■ Activity
Go through the data from its first line and retype each line, stopping once the line containing "256 * ofLe t" has been retyped.

■ Records for the task
-- ==== Sys2Proof/Machine/Ops.lean ====
section
/-!
DEFINITION. Machine/Ops.lean: the named operations over bytes, bit fields, memory cells, and the vectors of State.
-/
namespace Sys2Proof.Machine

/-! ### Bits and bytes -/

/-- Bit `i` of a word of any width. -/
def bitOf {w : Nat} (x : BitVec w) (i : Nat) : Bool := x.getLsbD i

/-- Bits [lo + n − 1 : lo] of `x`. -/
def fieldOf {w : Nat} (x : BitVec w) (lo n : Nat) : BitVec n := BitVec.extractLsb' lo n x

/-- `x` with bits [lo + n − 1 : lo] replaced by `v`. -/
def setField {w : Nat} (x : BitVec w) (lo n : Nat) (v : Nat) : BitVec w :=
  let m := BitVec.ofNat w ((2 ^ n - 1) * 2 ^ lo)
  (x &&& ~~~m) ||| (BitVec.ofNat w (v % 2 ^ n * 2 ^ lo))

/-- A Bool as a word. -/
def ofB (b : Bool) : Word := if b then 1 else 0

/-- The `n` low bytes of `v`, lowest first (R33). -/
def leBytes : Nat → Nat → List Byte
  | 0, _ => []
  | n + 1, v => BitVec.ofNat 8 v :: leBytes n (v / 256)

/-- The number that little-endian bytes hold (R33). -/
def ofLe : List Byte → Nat
  | [] => 0
  | b :: t => b.toNat + 256 * ofLe t

/-- The word that up to eight little-endian bytes hold, zero-extended. -/
def wordOfLe (l : List Byte) : Word := BitVec.ofNat 64 (ofLe l)

/-- Sign extension to 64 bits from `n` bits (R68). -/
def sx {w : Nat} (x : BitVec w) : Word := x.signExtend 64

/-- `x` as a 64-bit word, zero-extended. -/
def zx {w : Nat} (x : BitVec w) : Word := x.setWidth 64

/-- The address rounded down to a multiple of `k`. -/
def alignDown (a k : Nat) : Nat := a / k * k

/-- The first element of a list that meets a test, with the list without it. -/
def pluck {α : Type} (p : α → Bool) : List α → Option (α × List α)
  | [] => none
  | x :: t => if p x then some (x, t) else
      match pluck p t with
      | some (y, r) => some (y, x :: r)
      | none => none

/-- The list with the first element that meets a test replaced. -/
def updFirst {α : Type} (p : α → Bool) (f : α → α) : List α → List α
  | [] => []
  | x :: t => if p x then f x :: t else x :: updFirst p f t

/-- A list without repeats of `x`, with `x` added. -/
def insertNew {α : Type} [DecidableEq α] (x : α) (l : List α) : List α := if x ∈ l then l else x :: l

/-! ### Memory: a sorted list of cells, no cell holding what an unlisted address reads as -/

/-- What an unlisted address reads as: 0. R378 gives it for the scratchpad; for DRAM it is a DESIGN CHOICE (log entry 1). -/
def unlisted : Byte := 0

/-- One byte of memory. -/
def memGet : List Host.Cell → Nat → Byte
  | [], _ => unlisted
  | (b, v) :: t, a => if a = b then v else if a < b then unlisted else memGet t a

/-- Memory with one byte written, in canonical form. -/
def memSet : List Host.Cell → Nat → Byte → List Host.Cell
  | [], a, v => if v = unlisted then [] else [(a, v)]
  | (b, w) :: t, a, v =>
    if a < b then (if v = unlisted then (b, w) :: t else (a, v) :: (b, w) :: t)
    else if a = b then (if v = unlisted then t else (a, v) :: t)
    else (b, w) :: memSet t a v

/-- `n` bytes from address `a` upwards. -/
def memRead (m : List Host.Cell) (a : Nat) : Nat → List Byte
  | 0 => []
  | n + 1 => memGet m a :: memRead m (a + 1) n

/-- Memory with bytes written from address `a` upwards. -/
def memWrite (m : List Host.Cell) (a : Nat) : List Byte → List Host.Cell
  | [] => m
  | v :: t => memWrite (memSet m a v) (a + 1) t

/-- Memory with the bytes that a mask names written from address `a` upwards. -/
def memWriteMask (m : List Host.Cell) (a : Nat) : List (Option Byte) → List Host.Cell
  | [] => m
  | none :: t => memWriteMask m (a + 1) t
  | some v :: t => memWriteMask (memSet m a v) (a + 1) t

/-- Memory without the cells of [lo, hi): a zero fill. -/
def memZero (m : List Host.Cell) (lo hi : Nat) : List Host.Cell := m.filter (fun c => c.1 < lo || hi ≤ c.1)

/-- The canonical form: addresses strictly rising above `lo`, and no cell that holds what an unlisted address reads as. -/
def memWfFrom (lo : Nat) : List Host.Cell → Bool
  | [] => true
  | (b, v) :: t => decide (lo ≤ b) && decide (v ≠ unlisted) && memWfFrom (b + 1) t

/-- The canonical form of memory. -/
def Memory.wf (m : List Host.Cell) : Bool := memWfFrom 0 m

/-! ### Access to the numbered units of State -/

/-- Core `c`. -/
def State.core (s : State) (c : CoreId) : Core := s.cores[c.val]
/-- State with core `c` replaced. -/
def State.setCore (s : State) (c : CoreId) (k : Core) : State := { s with cores := s.cores.set c.val k }
/-- State with core `c` changed. -/
def State.modCore (s : State) (c : CoreId) (f : Core → Core) : State := s.setCore c (f (s.core c))
/-- State with bank `b` changed. -/
def State.modBank (s : State) (b : BankId) (f : Bank → Bank) : State :=
  { s with banks := s.banks.set b.val (f s.banks[b.val]) }
/-- State with slice `n` changed. -/
def State.modSlice (s : State) (n : SliceId) (f : Slice → Slice) : State :=
  { s with slices := s.slices.set n.val (f s.slices[n.val]) }
/-- The descriptor of the slice with number `n`. -/
def State.slice (s : State) (n : BitVec 6) : Slice := s.slices[n.toNat]'(n.isLt)

/-- Every core number. -/
def allCores : List CoreId := List.finRange 64
/-- Every cluster number. -/
def allClusters : List ClusterId := List.finRange 16
/-- Every region number. -/
def allRegions : List RegionId := List.finRange 4
/-- Every bank number. -/
def allBanks : List BankId := List.finRange 256

/-- State with every core changed by a function of its number. -/
def State.mapCores (s : State) (f : CoreId → Core → Core) : State :=
  allCores.foldl (fun s c => s.modCore c (f c)) s

/-- Whether region `r` exists in the build (R6). -/
def State.hasRegion (s : State) (r : RegionId) : Bool := decide (r.val < s.build.regions)
/-- Whether core `c` exists in the build (R6, R15). -/
def State.hasCore (s : State) (c : CoreId) : Bool := s.hasRegion (regionOf c)
/-- Whether cluster `k` exists in the build (R6). -/
def State.hasCluster (s : State) (k : ClusterId) : Bool := s.hasRegion (clusterRegion k)
/-- Whether bank `b` exists in the build (R6). -/
def State.hasBank (s : State) (b : BankId) : Bool :=
  s.hasRegion (bankRegion b) && decide (b.val % 64 < s.build.banksPerRegion)
/-- Whether DRAM channel `m` exists in the build (R6). -/
def State.hasMc (s : State) (m : McId) : Bool := decide (m.val < s.build.mcChannels)
/-- Whether coupling port `p` exists in the build (R6). -/
def State.hasPort (s : State) (p : PortId) : Bool := decide (p.val < s.build.cpPorts)

/-- A fresh free value of width `w`, and the state with the counter advanced. -/
def State.takeFree (s : State) (w : Nat) : BitVec w × State :=
  ((Config.freeValue s.free).setWidth w, { s with free := s.free + 1 })

end Sys2Proof.Machine
end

■ Response area
-- ==== Sys2Proof/Machine/Ops.lean ====
section
/-!
DEFINITION. Machine/Ops.lean: the named operations over bytes, bit fields, memory cells, and the vectors of State.
-/
namespace Sys2Proof.Machine

/-! ### Bits and bytes -/

/-- Bit `i` of a word of any width. -/
def bitOf {w : Nat} (x : BitVec w) (i : Nat) : Bool := x.getLsbD i

/-- Bits [lo + n − 1 : lo] of `x`. -/
def fieldOf {w : Nat} (x : BitVec w) (lo n : Nat) : BitVec n := BitVec.extractLsb' lo n x

/-- `x` with bits [lo + n − 1 : lo] replaced by `v`. -/
def setField {w : Nat} (x : BitVec w) (lo n : Nat) (v : Nat) : BitVec w :=
  let m := BitVec.ofNat w ((2 ^ n - 1) * 2 ^ lo)
  (x &&& ~~~m) ||| (BitVec.ofNat w (v % 2 ^ n * 2 ^ lo))

/-- A Bool as a word. -/
def ofB (b : Bool) : Word := if b then 1 else 0

/-- The `n` low bytes of `v`, lowest first (R33). -/
def leBytes : Nat → Nat → List Byte
  | 0, _ => []
  | n + 1, v => BitVec.ofNat 8 v :: leBytes n (v / 256)

/-- The number that little-endian bytes hold (R33). -/
def ofLe : List Byte → Nat
  | [] => 0
  | b :: t => b.toNat + 256 * ofLe t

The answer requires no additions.